窗外的月光傾瀉下來,將何斯嶼和姜早的身影找的很高很大,猴子被人類馴服過,此刻在它眼裡他們已經變成了兇猛的馬戲團團長和拿著鞭子的訓員,瞬間軟了下來,瑟瑟發抖地看著姜早。
何斯嶼仰著嘴,揚起床單將猴子蓋住,爾後又從客廳找來一根麻繩,把它綁在桌子角,過程中他的後背又被抓破一個洞。
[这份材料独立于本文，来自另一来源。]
/-- Settles O46: the attempt's outcome, then the withdrawal. -/
theorem deafStationWithdraws : Obligations.DeafStationWithdraws := by
  intro s st cls f reason h hdeaf hleave
  have hitem : (s.ownership cls f).item = some .leave → s.endFlight.bus.leaveAttempts < 3 := fun hi =>
    hleave (Ownership.item_eq_some.1 hi)
  have hexec : exec (frameCommand cls f) s = _ :=
    h.exec.trans (congrArg _ (State.frameSpoiled_of_deaf (reason := reason) hitem hdeaf))
  have hunheard : s.leftUnheardAt cls f = false := by
    by_cases ho : s.ownership cls f = .own .leave
    · have hlt := hleave ho
      rw [State.leftUnheardAt, decide_eq_false (by omega : ¬ 4 ≤ s.bus.leaveAttempts + 1), Bool.and_false]
    · rw [State.leftUnheardAt, decide_eq_false ho, Bool.and_false, Bool.false_and]
  have hat : s.deafAt cls f = true := by
    rw [State.deafAt, h.judges, h.judged, hunheard, decide_eq_true (by omega : 32 ≤ s.bus.consecutiveSpoils + 1)]
    rfl
  have hrow : exec (.deaf cls f) s = exec (frameCommand cls f) s := by
    rw [exec_frameCommand]
    exact if_pos hat
  obtain ⟨c, e, n, q, hattempt⟩ := State.attemptSpoiled_frame (s.endFlight.driveSpoil (some reason))
    (s.ownership cls f).item (some reason) (by rw [State.driveSpoil_eq]; exact hitem)
  obtain ⟨hcounters, htimer, hevents⟩ := State.withdraw_tells
    ((s.endFlight.driveSpoil (some reason)).attemptSpoiled (s.ownership cls f).item (some reason)) .deaf
  refine ⟨_, hrow.trans hexec, hexec, ?_, ?_, ?_, ?_, fun hforeign => ⟨?_, ?_⟩⟩
  · rw [hattempt, State.driveSpoil_eq]
    exact (State.withdraw_standsDown _ .deaf).of_same rfl rfl rfl rfl rfl rfl rfl rfl rfl rfl rfl rfl rfl rfl rfl rfl
  · rw [hattempt, State.driveSpoil_eq]
    simp
  · rw [htimer, hattempt, State.driveSpoil_eq]
    rfl
  · have hnumber : ((s.endFlight.driveSpoil (some reason)).attemptSpoiled (s.ownership cls f).item
        (some reason)).timer.frameNumber = s.timer.frameNumber := by
      rw [hattempt, State.driveSpoil_eq]
      rfl
    rw [hevents, EventQueue.postAll_concat, hnumber]
    exact EventQueue.post_endsWithState _ _ _ _
  · rw [hcounters, hforeign, State.driveSpoil_eq]
    simp only [Option.some.injEq]
    rfl
  · rw [hevents, hforeign, State.driveSpoil_eq]
    rfl

/-- Settles O47: the fourth spoiled attempt withdraws, an earlier one is counted. -/
theorem leaveGivenUpAtFourthSpoil : Obligations.LeaveGivenUpAtFourthSpoil := by
  intro s st f reason h hown
  have hleave : exec (.leave f) s = .next (s.endFlight.frameSpoiled (some .leave) reason) := by
    have hexec := h.exec
    rw [hown] at hexec
    exact hexec
  have hearlier : s.bus.leaveAttempts < 3 → (s.bus.consecutiveSpoils < 31 ∨ reason = none ∧ s.bus.consecutiveSpoils = 31) →
      s.endFlight.frameSpoiled (some .leave) reason = { s.endFlight.driveSpoil reason with
        bus := { (s.endFlight.driveSpoil reason).bus with leaveAttempts := s.bus.leaveAttempts + 1 }
        counters := { (s.endFlight.driveSpoil reason).counters with
          ownAttemptsSpoiled := rise s.counters.ownAttemptsSpoiled } } := fun hfew hbelow => by
    rw [State.frameSpoiled_of_below (s := s.endFlight) (fun _ => hfew) hbelow, State.driveSpoil_eq]
    have hlt : s.bus.leaveAttempts + 1 < 4 := by omega
    exact if_pos hlt
  refine ⟨fun hmany => ?_, fun hfew hnone hspoils => ?_, fun r hfew hsome hspoils => ?_⟩
  · have hgiven : (s.endFlight.driveSpoil reason).attemptSpoiled (some .leave) reason = State.withdraw
        { s.endFlight.driveSpoil reason with
          bus := { (s.endFlight.driveSpoil reason).bus with leavePending := false }
          counters := { (s.endFlight.driveSpoil reason).counters with
            ownAttemptsSpoiled := rise s.counters.ownAttemptsSpoiled } } .leftUnheard := by
      rw [State.driveSpoil_eq]
      exact if_neg (show ¬ s.bus.leaveAttempts + 1 < 4 by omega)
    have hspoiled : s.endFlight.frameSpoiled (some .leave) reason =
        (s.endFlight.driveSpoil reason).attemptSpoiled (some .leave) reason := by
      unfold State.frameSpoiled State.deafCheck
      rw [hgiven]
      refine if_neg ?_
      rw [(State.withdraw_standsDown _ .leftUnheard).interface]
      exact Nat.not_succ_le_zero 31
    have hat : s.leftUnheardAt 3 f = true := by
      rw [State.leftUnheardAt, h.spoiledHere, decide_eq_true hown,
        decide_eq_true (by omega : 4 ≤ s.bus.leaveAttempts + 1)]
      rfl
    have hrow : exec (.leftUnheard f) s = exec (.leave f) s := if_pos hat
    rw [hspoiled, hgiven] at hleave
    obtain ⟨hcounters, htimer, hevents⟩ := State.withdraw_tells
      { s.endFlight.driveSpoil reason with
        bus := { (s.endFlight.driveSpoil reason).bus with leavePending := false }
        counters := { (s.endFlight.driveSpoil reason).counters with
          ownAttemptsSpoiled := rise s.counters.ownAttemptsSpoiled } } .leftUnheard
    refine ⟨_, hrow.trans hleave, hleave, ?_, ?_, ?_, ?_, ?_⟩
    · rw [State.driveSpoil_eq]
      exact (State.withdraw_standsDown _ .leftUnheard).of_same rfl rfl rfl rfl rfl rfl rfl rfl rfl rfl rfl rfl rfl rfl
        rfl rfl
    · rw [State.driveSpoil_eq]
      simp
    · rw [htimer, State.driveSpoil_eq]
      rfl
    · rw [hcounters]
    · rw [hevents, State.driveSpoil_eq]
      rfl
  · rw [hleave, hearlier hfew (by rw [hnone]; simp; omega), hnone]
    rfl
  · rw [hleave, hearlier hfew (.inl hspoils), State.driveSpoil_eq, hsome]
    simp only [Option.some.injEq]
    rfl

/-- Settles O48: the head is dropped or its attempts rise. -/
theorem feedHeadDropped : Obligations.FeedHeadDropped := by
  intro s st cls f reason m rest h hown hqueue hbelow spoils counted
  have hrow : exec (frameCommand cls f) s = .next (State.spoilFeedHead
      { s.endFlight.driveSpoil reason with
        counters := { (s.endFlight.driveSpoil reason).counters with
          ownAttemptsSpoiled := rise s.counters.ownAttemptsSpoiled } } reason) := by
    rw [h.exec, hown]
    change Host.Outcome.next (s.endFlight.frameSpoiled (some .feed) reason) = _
    rw [State.frameSpoiled_of_below (s := s.endFlight) (item := some .feed) (fun hi => by cases hi) hbelow,
      State.driveSpoil_eq]
    rfl
  have hhead : (State.spoilFeedHead { s.endFlight.driveSpoil reason with
      counters := { (s.endFlight.driveSpoil reason).counters with
        ownAttemptsSpoiled := rise s.counters.ownAttemptsSpoiled } } reason) =
      if m.dropsAt reason then { s with
        bus := { s.bus with inFlight := none, consecutiveSpoils := spoils, feedQueue := rest }
        counters := { counted with feedDropped := rise s.counters.feedDropped }
        events := s.events.post s.timer.frameNumber (.feedDropped m.cls) }
      else { s with
        bus := { s.bus with
          inFlight := none, consecutiveSpoils := spoils
          feedQueue := { m with attempts := m.attempts + 1 } :: rest }
        counters := counted } := by
    rw [State.driveSpoil_eq]
    unfold State.spoilFeedHead
    simp only [show s.endFlight.bus.feedQueue = m :: rest from hqueue]
    rfl
  have hdrops : m.dropsAt reason = true ↔ reason = some .format ∨ 15 ≤ m.attempts := by
    simp [FeedMessage.dropsAt]
  refine ⟨fun hd => ?_, fun hne hfew => ?_⟩
  · have hd' := hdrops.2 hd
    rw [hhead, if_pos hd'] at hrow
    have hat : s.feedDroppedAt cls f = true := by
      rw [State.feedDroppedAt, h.spoiledHere, decide_eq_true hown, hqueue, h.judged]
      exact hd'
    have hexec : exec (.feedDropped cls f) s = exec (frameCommand cls f) s := by
      rw [exec_frameCommand]
      exact if_pos hat
    exact ⟨_, hexec.trans hrow, hrow, rfl⟩
  · rw [hrow, hhead, if_neg fun hd => (hdrops.1 hd).elim hne (by omega)]

end Sys2Proof.Proofs
end

section
/-! SUPPORT. BEACON and other frames in Listening (R142, R162, R166, R176); UPDATEs accepted (R45 to R61). -/

namespace Sys2Proof.Machine

/-! ### Frames in Listening -/

/-- A frame in Listening that is no clash. -/
theorem State.endFrame_listening {s : State} {cls : BitVec 3} {f : BusFrame} (hl : s.life = .running .listening)
    (hsync : s.bus.synchronised = true) (hno : s.ownership cls f ≠ .clash) :
    s.endFrame cls f = s.endFlight.listenFrame (s.ownership cls f).item cls f := by
  have hr : s.reads = true := by
    rw [State.reads_running hl, hsync]
    rfl
  unfold State.endFrame
  rw [hl]
  simp only [hr, if_true]

/-- An adoption changes the station state, the record, the interface, the timer, the events and the frame alone (R166,
R176). -/
theorem State.adopt_frame (s : State) (m : BeaconFields) : s.adopt m = { s with
    life := .running .joining
    gen := { s.gen with shown := if m.armed then m.shown + 1 else m.shown, isSealed := !m.armed && m.isSealed }
    bus := { s.bus with beaconPending := false, joinPending := true }
    timer := { s.timer with frameTimer := .running s.period, frameNumber := m.frameNumber, listeningExpiries := 0 }
    events := s.events.post m.frameNumber (.state .joining .adopted)
    scan := (s.adopt m).scan, freeCount := (s.adopt m).freeCount } := rfl

/-- A frame of another station that a station in Listening does not accept changes nothing more. -/
theorem State.listenFrame_unaccepted {s : State} {cls : BitVec 3} {f : BusFrame} (item : Option Item)
    (h : f.spoiledByOther = true ∨ s.judge cls f ≠ none ∨ ∀ m, parseMessage cls f.payload ≠ some (.beacon m)) :
    s.listenFrame item cls f = if f.spoiledByOther then s.attemptSpoiled item none else s := by
  unfold State.listenFrame
  split
  · rename_i m hj hp
    split
    · rfl
    · rename_i hs
      rcases h with h | h | h
      · exact absurd h hs
      · exact absurd hj h
      · exact absurd hp (h m)
  · rfl

/-! ### UPDATEs accepted: the filter (R46 to R48) -/

theorem localRow?_isSome (p : Straps) (row : Nat) :
    (localRow? p row).isSome = true ↔ topEdge p ≤ row ∧ row < topEdge p + 12 := by
  unfold localRow?
  split
  · rename_i h
    exact ⟨fun _ => by omega, fun _ => rfl⟩
  · rename_i h
    exact ⟨nofun, fun _ => absurd (by omega) h⟩

theorem localRow?_of_topEdge (p : Straps) (r : LocalRow) : localRow? p (topEdge p + r.val) = some r := by
  have hr := r.isLt
  unfold localRow?
  rw [dif_pos (by omega)]
  exact congrArg some (Fin.ext (by simp))

theorem regionOf_ne_right (p : Straps) (col : Nat) : regionOf p col ≠ .right ↔ col < leftEdge p + 32 := by
  unfold regionOf
  split
  · exact ⟨fun _ => by omega, fun _ => nofun⟩
  · split
    · exact ⟨fun _ => by omega, fun _ => nofun⟩
    · exact ⟨fun h => absurd rfl h, fun _ => by omega⟩

theorem filter_range_lt (n k : Nat) : (List.range n).filter (fun i => decide (i < k)) = List.range (min n k) := by
  induction n with
  | zero => simp
  | succ n ih =>
    rw [List.range_succ, List.filter_append, ih]
    by_cases h : n < k
    · rw [List.filter_cons, if_pos (decide_eq_true h), List.filter_nil, Nat.min_eq_left (Nat.le_of_lt h),
        Nat.min_eq_left h, List.range_succ]
    · rw [List.filter_cons, if_neg (by simpa using h), List.filter_nil, List.append_nil, Nat.min_eq_right (by omega),
        Nat.min_eq_right (by omega)]

/-- The targets of a RUN inside the wall are those of the RUN without its last cells (R46). -/
theorem runTargets_take (columns col : Nat) (cells : List CellRecord) (k : Nat) :
    ((cells.take (columns - (col + k))).zipIdx k).map (fun e => (col + e.2, e.1)) =
      ((cells.zipIdx k).map fun e => (col + e.2, e.1)).filter fun target => decide (target.1 < columns) := by
  induction cells generalizing k with
  | nil => simp
  | cons c cells ih =>
    by_cases h : col + k < columns
    · have hsub : columns - (col + k) = columns - (col + (k + 1)) + 1 := by omega
      rw [hsub, List.take_succ_cons, List.zipIdx_cons, List.zipIdx_cons, List.map_cons, List.map_cons,
        List.filter_cons, if_pos (decide_eq_true h), ih]
    · have hsub : columns - (col + k) = 0 := by omega
      have hsub' : columns - (col + (k + 1)) = 0 := by omega
      have hrest := ih (k + 1)
      rw [hsub', List.take_zero, List.zipIdx_nil, List.map_nil] at hrest
      rw [hsub, List.take_zero, List.zipIdx_nil, List.map_nil, List.zipIdx_cons, List.map_cons,
        List.filter_cons, if_neg (by simpa using h), ← hrest]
「好了,給馬戲團打個電話,讓他們過來拿吧。」弄完這些,他拍了拍手,站起身看向身後,卻見姜早悶悶不樂地盯著手中的畫看。
她無奈地嘆了口氣,「還是被弄壞了。」
何斯嶼走到她身邊,低頭看向那幅畫,端詳良久都沒看出這幅畫哪裡壞了,反倒意外的看懂了這幅畫的意境。
「這幅畫叫什麼名字?」他問道。
姜早:ⱲꝆ「籠中的白天鵝。」
言畢,何斯嶼皺起眉,他自小做古詩鑑賞就以自我感覺為主,所以即便作者就在身邊,他還是要將心中的答案說出來。
「在我看來,它更像是白天鵝的自我救贖。」他說的有理有據,「雖然它身處籠子,但是鐵門是半開的,纏著鐵龍底下的海藻也被一刀砍斷,所以只要這隻白天鵝撐開翅膀,沆瀣一氣就能撞開門飛出去,即便撞不開門也能把籠子撞倒,不管怎樣它都能得到自由。」
姜早聽著他的話,又仔細的觀察面前的畫,因為猴子的那一爪子,纏著籠子的深色海藻被一刀切露出畫框的白,最讓她意外的是,她居然鬼使神差地把漸漸關上的籠門畫成了正要打開的門。
原來在她心裡有些東西正在慢慢的改變。
「它又飛不遠,逃出牢籠有什麼意義?」這句話不知是在問一旁的何斯嶼,還是在問她自己。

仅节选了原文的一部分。